-- ==== Sys2Proof/Machine/Profile.lean ====
section
/-! DEFINITION. Machine/Profile.lean: the profile commands of the line, its stations, reaches, signallers, tracking,
traps and masters, READ PROFILE, DECODE CHAINAGE, and the end of a store write (R1 to R18). -/

namespace Sys2Proof.Machine

/-! ## Taking a profile command (R1, R2) -/

/-- The image in a slot. -/
def ProfileStore.image (x : ProfileStore) : Slot → Image
  | .first => x.firstImage
  | .second => x.secondImage

def ProfileStore.setImage (x : ProfileStore) (slot : Slot) (i : Image) : ProfileStore :=
  match slot with
  | .first => { x with firstImage := i }
  | .second => { x with secondImage := i }

/-- The image that a write fills: the one that is not current, or the first where neither is (R1). -/
def ProfileStore.target (x : ProfileStore) : Slot :=
  match x.currentImage with
  | some .first => .second
  | some .second => .first
  | none => .first

/-- The write count of the current image, 0 when there is none (R16). -/
def ProfileStore.count (x : ProfileStore) : Nat :=
  match x.currentImage with
  | some c => (x.image c).writeCount
  | none => 0

/-- A store write begins: the whole running copy goes into the target image under a count one above the current one
(R1, R2). Until the write completes the image fails its check (R17). -/
def ProfileStore.startWrite (x : ProfileStore) : ProfileStore :=
  { x.setImage x.target ⟨x.count + 1, false, x.running⟩ with writing := some x.target }

/-- A profile command is taken: the running copy changes at once and a store write begins (R1, R2). The geometry mark
is rewritten when a geometry field is taken (R193). -/
def takeProfile (p : Profile) (s : State) : State :=
  let s' := s.setStore ({ s.store with running := p } : ProfileStore).startWrite
  if geometryOf p = geometryOf s.profile then s' else s'.setGeometryMark (geometryOf p)

/-- The checks 4 to 8 of R3 over the profile that the command would make, and what the command does besides, where it
is taken. `conflict` and `breaks` are checks 6 and 7. -/
def judgeProfile (p : Profile) (conflict breaks : Bool) (after : State → State) (s : State) : State × Answer :=
  if p = s.profile then done .nothing s
  else if geometryOf p ≠ geometryOf s.profile ∧ s.register.locked then refuse .locked s
  else if conflict then refuse .state s
  else if breaks then refuse .range s
  else done .nothing (after (takeProfile p s))

/-! ## DEFINE LINE (R5) -/

/-- A channel has a mode other than OFF. -/
def Profile.channelInUse (p : Profile) : Bool := p.channels.toList.any (fun c => c.mode != .off)

/-- The profile with a changed line: no station, reach or signaller is defined (R5). -/
def Profile.withLine (p : Profile) (d : LineDef) : Profile :=
  { p with
    line := some d
    stations := Vector.replicate 16 none
    reaches := Vector.replicate 15 none
    signallers := Vector.replicate 32 none }

/-- A watch whose station has become undefined (R139). -/
def Watch.toOff (w : Watch) : Watch := { Watch.off with lastJudged := w.lastJudged }

/-- What a changed line does besides: the signallers' runtime records (R9), the flow table (R40), the intake list
(R73), the unmatched list (R110), the valve records and contacts (R117, R133), and the watches (R139). -/
def clearLine (s : State) : State :=
  setContacts
    (((((((s.setSignallers (Vector.replicate 32 SigRuntime.fresh)).setTracker
      { s.tracker with flows := Vector.replicate 15 FlowEntry.empty }).setIntake
      { s.intake with entries := [] }).setFixUnit
      { s.fixUnit with unmatched := [] }).setValves
      (Vector.replicate 16 Valve.fresh)).setWatchUnit
      { s.watchUnit with watches := s.watchUnit.watches.mapIdx (fun _ w => w.toOff) }))

def defineLine (x : LineArgs) (s : State) : State × Answer :=
  if !(within 2 16 x.count && within 1000 999999 x.lineEnd) then refuse .range s
  else if s.profile.line = some ⟨x.count, x.lineEnd⟩ then done .nothing s
  else
    judgeProfile (s.profile.withLine ⟨x.count, x.lineEnd⟩) (s.profile.line.isSome && s.profile.channelInUse) false
      clearLine s

def execDefineLine (m : Master) (a : Carried LineArgs) (s : State) : Outcome :=
  serve m .defineLine (whenIdle (withParams a defineLine)) s

/-! ## DEFINE STATION (R6, R7) -/

/-- The nearest defined item below an index. -/
def nearestBelow {α : Type} (f : Nat → Option α) (n : Nat) : Option α := (List.range n).reverse.findSome? f

/-- The nearest defined item above an index, of those below `count`. -/
def nearestAbove {α : Type} (f : Nat → Option α) (n count : Nat) : Option α :=
  (List.range count).findSome? (fun i => if n < i then f i else none)

/-- The place of a station: 0 for the first, L for the last, strictly between for any other (R6). -/
def Profile.stationPlaceOk (p : Profile) (index chainage : Nat) : Bool :=
  if index = 0 then chainage == 0
  else if index + 1 = p.count then chainage == p.lineEnd
  else 0 < chainage && chainage < p.lineEnd

/-- Two neighbouring stations lie at least 500 m apart and their zones do not touch (R7). -/
def apart (lower upper : Station) : Bool :=
  lower.chainage + 500 ≤ upper.chainage &&
    lower.chainage + (lower.halfWidth + upper.halfWidth) < upper.chainage

/-- The tests of a station against its nearest defined neighbours (R7). -/
def Profile.stationFits (p : Profile) (index : Nat) (st : Station) : Bool :=
  (nearestBelow p.station? index).all (fun l => apart l st) &&
    (nearestAbove p.station? index p.count).all (fun u => apart st u)

/-- The station a DEFINE STATION would make (R6). -/
def stationFrom (x : StationArgs) (held : Option Station) : Station :=
  ⟨x.chainage, x.halfWidth.getD ((held.map (·.halfWidth)).getD 200),
    x.strokeTime.getD ((held.map (·.strokeTime)).getD 60)⟩

def Profile.setStation (p : Profile) (i : Nat) (st : Station) : Profile :=
  { p with stations := p.stations.setIfInBounds i (some st) }

def defineStation (x : StationArgs) (s : State) : State × Answer :=
  if !(x.index < s.profile.count && chainageOk x.chainage && optWithin 5 2000 x.halfWidth &&
      optWithin 5 600 x.strokeTime) then refuse .range s
  else
    let st := stationFrom x (s.profile.station? x.index)
    let moved := (s.profile.station? x.index).map (fun h => (h.chainage, h.halfWidth)) ≠ some (st.chainage, st.halfWidth)
    judgeProfile (s.profile.setStation x.index st) false
      (moved && !(s.profile.stationPlaceOk x.index st.chainage && s.profile.stationFits x.index st)) id s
━━━━━━━━━━━━━━━━
» **What to work on**:
The full set of entries above needs to be restated word for word.

» **Response to this exercise**:
-- ==== Sys2Proof/Machine/Profile.lean ====
section
/-! DEFINITION. Machine/Profile.lean: the profile commands of the line, its stations, reaches, signallers, tracking,
traps and masters, READ PROFILE, DECODE CHAINAGE, and the end of a store write (R1 to R18). -/

namespace Sys2Proof.Machine

/-! ## Taking a profile command (R1, R2) -/

/-- The image in a slot. -/
def ProfileStore.image (x : ProfileStore) : Slot → Image
  | .first => x.firstImage
  | .second => x.secondImage

def ProfileStore.setImage (x : ProfileStore) (slot : Slot) (i : Image) : ProfileStore :=
  match slot with
  | .first => { x with firstImage := i }
  | .second => { x with secondImage := i }

/-- The image that a write fills: the one that is not current, or the first where neither is (R1). -/
def ProfileStore.target (x : ProfileStore) : Slot :=
  match x.currentImage with
  | some .first => .second
  | some .second => .first
  | none => .first

/-- The write count of the current image, 0 when there is none (R16). -/
def ProfileStore.count (x : ProfileStore) : Nat :=
  match x.currentImage with
  | some c => (x.image c).writeCount
  | none => 0

/-- A store write begins: the whole running copy goes into the target image under a count one above the current one
(R1, R2). Until the write completes the image fails its check (R17). -/
def ProfileStore.startWrite (x : ProfileStore) : ProfileStore :=
  { x.setImage x.target ⟨x.count + 1, false, x.running⟩ with writing := some x.target }

/-- A profile command is taken: the running copy changes at once and a store write begins (R1, R2). The geometry mark
is rewritten when a geometry field is taken (R193). -/
def takeProfile (p : Profile) (s : State) : State :=
  let s' := s.setStore ({ s.store with running := p } : ProfileStore).startWrite
  if geometryOf p = geometryOf s.profile then s' else s'.setGeometryMark (geometryOf p)

/-- The checks 4 to 8 of R3 over the profile that the command would make, and what the command does besides, where it
is taken. `conflict` and `breaks` are checks 6 and 7. -/
def judgeProfile (p : Profile) (conflict breaks : Bool) (after : State → State) (s : State) : State × Answer :=
  if p = s.profile then done .nothing s
  else if geometryOf p ≠ geometryOf s.profile ∧ s.register.locked then refuse .locked s
  else if conflict then refuse .state s
  else if breaks then refuse .range s
  else done .nothing (after (takeProfile p s))

/-! ## DEFINE LINE (R5) -/

/-- A channel has a mode other than OFF. -/
def Profile.channelInUse (p : Profile) : Bool := p.channels.toList.any (fun c => c.mode != .off)

/-- The profile with a changed line: no station, reach or signaller is defined (R5). -/
def Profile.withLine (p : Profile) (d : LineDef) : Profile :=
  { p with
    line := some d
    stations := Vector.replicate 16 none
    reaches := Vector.replicate 15 none
    signallers := Vector.replicate 32 none }

/-- A watch whose station has become undefined (R139). -/
def Watch.toOff (w : Watch) : Watch := { Watch.off with lastJudged := w.lastJudged }

/-- What a changed line does besides: the signallers' runtime records (R9), the flow table (R40), the intake list
(R73), the unmatched list (R110), the valve records and contacts (R117, R133), and the watches (R139). -/
def clearLine (s : State) : State :=
  setContacts
    (((((((s.setSignallers (Vector.replicate 32 SigRuntime.fresh)).setTracker
      { s.tracker with flows := Vector.replicate 15 FlowEntry.empty }).setIntake
      { s.intake with entries := [] }).setFixUnit
      { s.fixUnit with unmatched := [] }).setValves
      (Vector.replicate 16 Valve.fresh)).setWatchUnit
      { s.watchUnit with watches := s.watchUnit.watches.mapIdx (fun _ w => w.toOff) }))

def defineLine (x : LineArgs) (s : State) : State × Answer :=
  if !(within 2 16 x.count && within 1000 999999 x.lineEnd) then refuse .range s
  else if s.profile.line = some ⟨x.count, x.lineEnd⟩ then done .nothing s
  else
    judgeProfile (s.profile.withLine ⟨x.count, x.lineEnd⟩) (s.profile.line.isSome && s.profile.channelInUse) false
      clearLine s

def execDefineLine (m : Master) (a : Carried LineArgs) (s : State) : Outcome :=
  serve m .defineLine (whenIdle (withParams a defineLine)) s

/-! ## DEFINE STATION (R6, R7) -/

/-- The nearest defined item below an index. -/
def nearestBelow {α : Type} (f : Nat → Option α) (n : Nat) : Option α := (List.range n).reverse.findSome? f

/-- The nearest defined item above an index, of those below `count`. -/
def nearestAbove {α : Type} (f : Nat → Option α) (n count : Nat) : Option α :=
  (List.range count).findSome? (fun i => if n < i then f i else none)

/-- The place of a station: 0 for the first, L for the last, strictly between for any other (R6). -/
def Profile.stationPlaceOk (p : Profile) (index chainage : Nat) : Bool :=
  if index = 0 then chainage == 0
  else if index + 1 = p.count then chainage == p.lineEnd
  else 0 < chainage && chainage < p.lineEnd

/-- Two neighbouring stations lie at least 500 m apart and their zones do not touch (R7). -/
def apart (lower upper : Station) : Bool :=
  lower.chainage + 500 ≤ upper.chainage &&
    lower.chainage + (lower.halfWidth + upper.halfWidth) < upper.chainage

/-- The tests of a station against its nearest defined neighbours (R7). -/
def Profile.stationFits (p : Profile) (index : Nat) (st : Station) : Bool :=
  (nearestBelow p.station? index).all (fun l => apart l st) &&
    (nearestAbove p.station? index p.count).all (fun u => apart st u)

/-- The station a DEFINE STATION would make (R6). -/
def stationFrom (x : StationArgs) (held : Option Station) : Station :=
  ⟨x.chainage, x.halfWidth.getD ((held.map (·.halfWidth)).getD 200),
    x.strokeTime.getD ((held.map (·.strokeTime)).getD 60)⟩

def Profile.setStation (p : Profile) (i : Nat) (st : Station) : Profile :=
  { p with stations := p.stations.setIfInBounds i (some st) }

def defineStation (x : StationArgs) (s : State) : State × Answer :=
  if !(x.index < s.profile.count && chainageOk x.chainage && optWithin 5 2000 x.halfWidth &&
      optWithin 5 600 x.strokeTime) then refuse .range s
  else
    let st := stationFrom x (s.profile.station? x.index)
    let moved := (s.profile.station? x.index).map (fun h => (h.chainage, h.halfWidth)) ≠ some (st.chainage, st.halfWidth)
    judgeProfile (s.profile.setStation x.index st) false
      (moved && !(s.profile.stationPlaceOk x.index st.chainage && s.profile.stationFits x.index st)) id s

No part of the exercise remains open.